The characteristics included in the NHANES database are not independent of each other but fall into various categories such as dietary intake, exercise or socioeconomic status. The number of these categories is relatively small and if only one characteristic from each were used then the total number in the analysis would be smaller than might be desired. It is therefore preferable that, subject to the restrictions discussed in section 2.5 below, several attributes from each category be used. This has the advantage that different measures of one category will, in general, represent it better and reduce the possibility of bias due to the use of a single characteristics which was unsuitable in some way.

This approach is not as simple as it seems. Should all categories of information be represented by similar numbers of attributes or should some, by virtue of some estimate of greater importance, contribute more characteristics? In addition, the categories of information are not clearly circumscribed. Body mass index may be related to both diet and exercise while socioeconomic characteristics such as employment status will be related to demographic attributes such as age and gender. Moreover, some categories, such as smoking behaviour present only a small number of characteristics which are suitable for use.
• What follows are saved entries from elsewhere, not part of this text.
theorem test_revbits : stepsAsStated [
  /- V23 -/ ⟨0x00000802, [0xff], .ok, some 0xff⟩,
  /- V27 -/ ⟨0x00000812, [0xa5c3], .ok, some 0xc3a5⟩,
  /- V30 -/ ⟨0x00000822, [0xdeadbeef], .ok, some 0xf77db57b⟩,
  /- V32 -/ ⟨0x00000832, [0x123456789abcdef], .ok, some 0xf7b3d591e6a2c480⟩,
  /- V35 -/ ⟨0x00000842, [1], .ok, some 0x80000000000000000000000000000000⟩,
  /- V25 -/ ⟨0x00000882, [0xb7], .ok, some 0xed⟩,
  /- V28 -/ ⟨0x00000892, [0x8000], .ok, some 0x1⟩,
  /- V31 -/ ⟨0x000008A2, [1], .ok, some 0x80000000⟩,
  /- V34 -/ ⟨0x000008B2, [1], .ok, some 0x8000000000000000⟩,
  /- V37 -/ ⟨0x000008C2, [0xffffffffffffffffffffffffffffffff], .ok, some 0xffffffffffffffffffffffffffffffff⟩] = true := by decide +kernel

theorem test_ispow2 : stepsAsStated [
  /- V40 -/ ⟨0x00000803, [1], .ok, some 0x1⟩,
  /- V49 -/ ⟨0x00000813, [0x8000], .ok, some 0x1⟩,
  /- V53 -/ ⟨0x00000823, [0x80000000], .ok, some 0x1⟩,
  /- V57 -/ ⟨0x00000833, [0x8000000000000000], .ok, some 0x1⟩,
  /- V62 -/ ⟨0x00000843, [0x80000000000000000000000000000000], .ok, some 0x1⟩,
  /- V68 -/ ⟨0x00000853, [0x3c00], .ok, some 0x1⟩,
  /- V86 -/ ⟨0x00000863, [0x3f800000], .ok, some 0x1⟩,
  /- V104 -/ ⟨0x00000873, [0x3ff0000000000000], .ok, some 0x1⟩,
  /- V46 -/ ⟨0x00000883, [0x40], .ok, some 0x1⟩,
  /- V52 -/ ⟨0x00000893, [0x4000], .ok, some 0x1⟩,
  /- V56 -/ ⟨0x000008A3, [0x10000], .ok, some 0x1⟩,
  /- V61 -/ ⟨0x000008B3, [0x4000000000000000], .ok, some 0x1⟩,
  /- V67 -/ ⟨0x000008C3, [0x40000000000000000000000000000000], .ok, some 0x1⟩] = true := by decide +kernel

theorem test_log2floor : stepsAsStated [
  /- V137 -/ ⟨0x00000804, [0x80], .ok, some 0x7⟩,
  /- V153 -/ ⟨0x00000814, [0x8000], .ok, some 0xf⟩,
  /- V163 -/ ⟨0x00000824, [0x80000000], .ok, some 0x1f⟩,
  /- V175 -/ ⟨0x00000834, [0x8000000000000000], .ok, some 0x3f⟩,
  /- V207 -/ ⟨0x00000844, [0x80000000000000000000000000000000], .ok, some 0x7f⟩,
  /- V223 -/ ⟨0x00000854, [0x3a00], .ok, some 0xffffffffffffffffffffffffffffffff⟩,
  /- V263 -/ ⟨0x00000864, [0x3f400000], .ok, some 0xffffffffffffffffffffffffffffffff⟩,
  /- V299 -/ ⟨0x00000874, [0x3fe8000000000000], .ok, some 0xffffffffffffffffffffffffffffffff⟩,
  /- V145 -/ ⟨0x00000884, [0x7f], .ok, some 0x6⟩,
  /- V159 -/ ⟨0x00000894, [0x7fff], .ok, some 0xe⟩,
  /- V171 -/ ⟨0x000008A4, [0x7fffffff], .ok, some 0x1e⟩,
  /- V185 -/ ⟨0x000008B4, [0x7fffffffffffffff], .ok, some 0x3e⟩,
  /- V215 -/ ⟨0x000008C4, [0x7fffffffffffffffffffffffffffffff], .ok, some 0x7e⟩] = true := by decide +kernel

theorem test_log2floor_errors : stepsAsStated [
  /- V141 -/ ⟨0x00000804, [0], .eNonpos, none⟩,
  /- V157 -/ ⟨0x00000814, [0], .eNonpos, none⟩,
  /- V183 -/ ⟨0x00000834, [0], .eNonpos, none⟩,
  /- V213 -/ ⟨0x00000844, [0], .eNonpos, none⟩,
  /- V249 -/ ⟨0x00000854, [0x7c00], .eNonfinite, none⟩,
  /- V285 -/ ⟨0x00000864, [0x7f800000], .eNonfinite, none⟩,
  /- V325 -/ ⟨0x00000874, [0x7ff0000000000000], .eNonfinite, none⟩,
  /- V147 -/ ⟨0x00000884, [0x80], .eNonpos, none⟩,
  /- V161 -/ ⟨0x00000894, [0x8000], .eNonpos, none⟩,
  /- V173 -/ ⟨0x000008A4, [0xffffffff], .eNonpos, none⟩,
  /- V187 -/ ⟨0x000008B4, [0x8000000000000000], .eNonpos, none⟩,
  /- V217 -/ ⟨0x000008C4, [0x80000000000000000000000000000000], .eNonpos, none⟩] = true := by decide +kernel

theorem test_log2ceil : stepsAsStated [
  /- V140 -/ ⟨0x00000805, [0xff], .ok, some 0x8⟩,
  /- V156 -/ ⟨0x00000815, [0x8001], .ok, some 0x10⟩,
  /- V166 -/ ⟨0x00000825, [0x80000001], .ok, some 0x20⟩,
  /- V178 -/ ⟨0x00000835, [0x8000000000000001], .ok, some 0x40⟩,
  /- V210 -/ ⟨0x00000845, [0x80000000000000000000000000000001], .ok, some 0x80⟩,
  /- V232 -/ ⟨0x00000855, [0x400], .ok, some 0xfffffffffffffffffffffffffffffff2⟩,
  /- V270 -/ ⟨0x00000865, [0x800000], .ok, some 0xffffffffffffffffffffffffffffff82⟩,
  /- V302 -/ ⟨0x00000875, [0x3fe0000000000000], .ok, some 0xffffffffffffffffffffffffffffffff⟩,
  /- V146 -/ ⟨0x00000885, [0x7f], .ok, some 0x7⟩,
  /- V160 -/ ⟨0x00000895, [0x7fff], .ok, some 0xf⟩,
  /- V172 -/ ⟨0x000008A5, [0x7fffffff], .ok, some 0x1f⟩,
  /- V186 -/ ⟨0x000008B5, [0x7fffffffffffffff], .ok, some 0x3f⟩,
  /- V216 -/ ⟨0x000008C5, [0x7fffffffffffffffffffffffffffffff], .ok, some 0x7f⟩] = true := by decide +kernel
It is apparent, once more, that judgement, tempered by practical concerns, is required. It is possible, for example, to argue that the category of diet is wider than smoking in both its implications for disease and the number of characteristics required to provide adequate coverage of all of its manifestations may be greater. Convincing as such arguments may be however, they remain general in that they fail to quantify the discussion.

2.5 Correlation of characters

One of the important steps towards avoiding bias due giving undue weight to particular characteristics is to avoid the inclusion of attributes which are strongly correlated with each other. As, however, in this as in most other applications of cluster analysis, the object of the exercise is to seek differential distribution of characteristics in the population, this rule cannot be applied rigidly as most of the characteristics showing such behaviour will be correlated to some degree.
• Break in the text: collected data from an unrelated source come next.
-- ==== Sys2Proof/Syntax.lean ====
section
/-!
DEFINITION. The commands the block takes, and the types of their operands. Unit numbers are typed by the number of
units the manual gives (R14, Table 00.4).
-/
namespace Sys2Proof

/-- What a debug reset request asks for (R478). Blocks are numbered by Table 18.4. -/
inductive DbgReset where
  | system
  | supervisor
  | block (b : Fin 16)
  deriving DecidableEq, Repr

/-- Who asks for a Block reset (R485). -/
inductive BlockSrc where
  | fencen
  | debug
  | hlpWdt
  deriving DecidableEq, Repr

/-- Where a memory error that ECC or parity cannot correct is found (R124, R352, Table 18.8). -/
inductive MemSite where
  /-- Context RAM, byte offset in the RAM of context ctx. -/
  | cleRam (ctx : Fin 63) (off : Fin 256)
  /-- Coefficient memory. -/
  | coef (bankB : Bool) (tile : Fin 64)
  | hlpProg
  | hlpVar
  | svp
  /-- A buffer of the acquisition stream in LPDDR. -/
  | lpddrStream
  /-- Sample i of a trace channel's copy in LPDDR. -/
  | lpddrTrace (ch : Fin 8) (i : Nat)
  /-- Record n of the recorder ring. -/
  | lpddrRec (n : Nat)
  | pwmCfg
  | aon
  | island
  deriving DecidableEq, Repr

/-- The three PLLs (R460). -/
inductive Pll where
  | m
  | l
  | n
  deriving DecidableEq, Repr

/-- Sources that wake the device from Paddock (R474). -/
inductive WakeSrc where
  | pin
  | qspi
  | can0
  | can1
  | di (n : Fin 16)
  | alarm
  deriving DecidableEq, Repr

/-- Processors that debug can halt (R523). -/
inductive DbgCpu where
  | svp
  | cle
  | hlp
  deriving DecidableEq, Repr

/-- Tiled stores the scrubber checks, in the order of the store codes of EV_TILE_CRC (R498). -/
inductive TileStore where
  | bankA
  | bankB
  | hlp
  | sdProf
  | safety
  | config
  deriving DecidableEq, Repr

/-- Access paths to the Direct Register Window (R502). -/
inductive Path where
  | qspi
  | debug
  deriving DecidableEq, Repr

/-- Registers whose read latches a high word: PWM_PNUM_LO, TB_NS, REC_NEXT_LO and EVB_NEXT_LO (R509). -/
inductive HighLatch where
  | pnum
  | tb
  | record
  | block
  deriving DecidableEq, Repr

/-- The port section of a mirror record (Table 09.6). Values in pu are FP32 patterns. -/
structure MirrorPort where
  port : Fin 12
  state : Nat
  abort : Nat
  /-- Its legs switch. -/
  switching : Bool
  /-- theta in 2^-64 turn and omega in 2^-60 pu (R54). -/
  theta : Nat
  omega : Nat
  e : Word
  pf : Word
  qf : Word
  dP : Word
  dV : Word
  /-- RG0 periods of T_bump that remain. -/
  bumpLeft : Nat
  /-- Run-time values of the governor: D, R_v, X_v (R127). -/
  rtv : List Word
  /-- The governor's running ramp: fine steps that have passed and that remain, values at its start and targets. -/
  govRamp : Option (Nat × Nat × List Word × List Word)
  /-- RG0 periods in CURLIM, of the quiet time T_exit counts, and of the exit ramp while it runs. -/
  clPeriods : Nat
  quiet : Nat
  exitRamp : Option Nat
  run : Nat
  target : List Word
  slewed : List Word
  /-- The outer loop's integrator of a DC port: two words. -/
  integ : List Word
  deriving DecidableEq, Repr

/-- The context section of a mirror record (Table 09.6): ID, history counters and the words of its states. -/
structure MirrorCtx where
  ctx : Fin 63
  hist : List Nat
  words : List Word
  deriving DecidableEq, Repr

/-- What the SGR self-test of R304 reads back: direct-pin gate outputs that followed the test pattern at their internal points, lanes whose
symbol monitor saw the all-OFF HALT, and the GDEN pins while they are driven high and once they are low again. -/
structure SelfTest where
  gates : BitVec 48
  lanes : BitVec 6
  high : BitVec 6
  low : BitVec 6
  deriving DecidableEq, Repr

/-- The scheduled change a mirror header announces (R281). -/
inductive PairChange where
  /-- A new PERIOD, if there is one, and the divisors. -/
  | rate (period : Option Nat) (n1 n2 n3 : Nat)
  | swap
  /-- GDEN of these lanes goes low, or high again when `raise` is set. -/
  | gdClear (lanes : BitVec 6) (raise : Bool)
  deriving DecidableEq, Repr

/-- A verified mirror record (R289, Table 09.6). -/
structure MirrorRecord where
  /-- Pair period number of the RG0 boundary that ended its RG1 period. -/
  pnum : Nat
  gait : Nat
  period : Nat
  div : List Nat
  fmt : Nat
  cfgDigest : Word
  /-- The scheduled changes, each with its pair period number. -/
  changes : List (PairChange × Nat)
  handover : Option Nat
  /-- Index of the HLP slice, 0 to 63. -/
  slice : Nat
  hlpCycle : Nat
  /-- RETAIN_ID of the snapshot's program. -/
  retainId : Nat
  ports : List MirrorPort
  ctxs : List MirrorCtx
  /-- TB1 of the active unit at that boundary, and TB0, TB2 and TB3 minus TB1, in 2^-16 ns. -/
  tb1 : Nat
  tb0 : Int
  tb2 : Int
  tb3 : Int
  locked : Bool
  /-- Codes of active alarms. -/
  alarms : List Nat
  /-- 128 bytes of the retained-variable snapshot. -/
  hlp : List Byte
  deriving DecidableEq, Repr

/-- What the standby's status block carries (R287). -/
structure PeerStatus where
  state : Nat
  /-- NR bits, NR_HLP in bit 0 to NR_MIRROR in bit 7. -/
  nr : Byte
  gait : Nat
  cfgDigest : Word
  skew : Int
  deriving DecidableEq, Repr

/-- What a HELLO block carries (R286, Table 09.4). -/
structure Hello where
  fmtMajor : Nat
  unitId : Nat
  prio : Bool
  cfgDigest : Word
  deriving DecidableEq, Repr

/-- What a received Ethernet frame is, as far as Table 15.2 asks. -/
inductive RxKind where
  /-- A UDP datagram over IPv4, or a fragment of one (R387). -/
  | udp (src : BitVec 32) (srcPort dstPort : BitVec 16) (payload : List Byte) (fragment : Bool)
  /-- EtherType 0x88F7, and the PTP message behind it. -/
  | ptp (msg : List Byte)
  | arp
  /-- ICMP echo to the MAC's address. -/
  | echo
  | other
  deriving DecidableEq, Repr

/-- A received Ethernet frame (R418, R421): its length in bytes, the MAC address it is sent to, what it is, and whether the buffer of its
destination has room for it. -/
structure RxFrame where
  len : Nat
  dst : BitVec 48
  kind : RxKind
  room : Bool
  deriving DecidableEq, Repr

/-- What an event of a window comparator carries (R171): the upper or the lower comparator, and V_diff in nV. -/
structure CmpEvent where
  upper : Bool
  nv : Int
  deriving DecidableEq, Repr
Some potential problems can be detected and avoided simply. If two or more characteristics are simply different expressions of the same thing, only one should be used. Thus it would be inappropriate to include both age and date of birth of subjects. Likewise, if one potential character, such as body mass index, is a function of some others, such as height and weight, then they should not all be used. On the other hand, using the example just given, using two of the three is permissible. Ideally, the two basic characteristics, height and weight, should be used but if it were decided that body mass index and height were each considered to be an important characteristics in themselves, then both could be employed, given that the correlation between them was not close to complete.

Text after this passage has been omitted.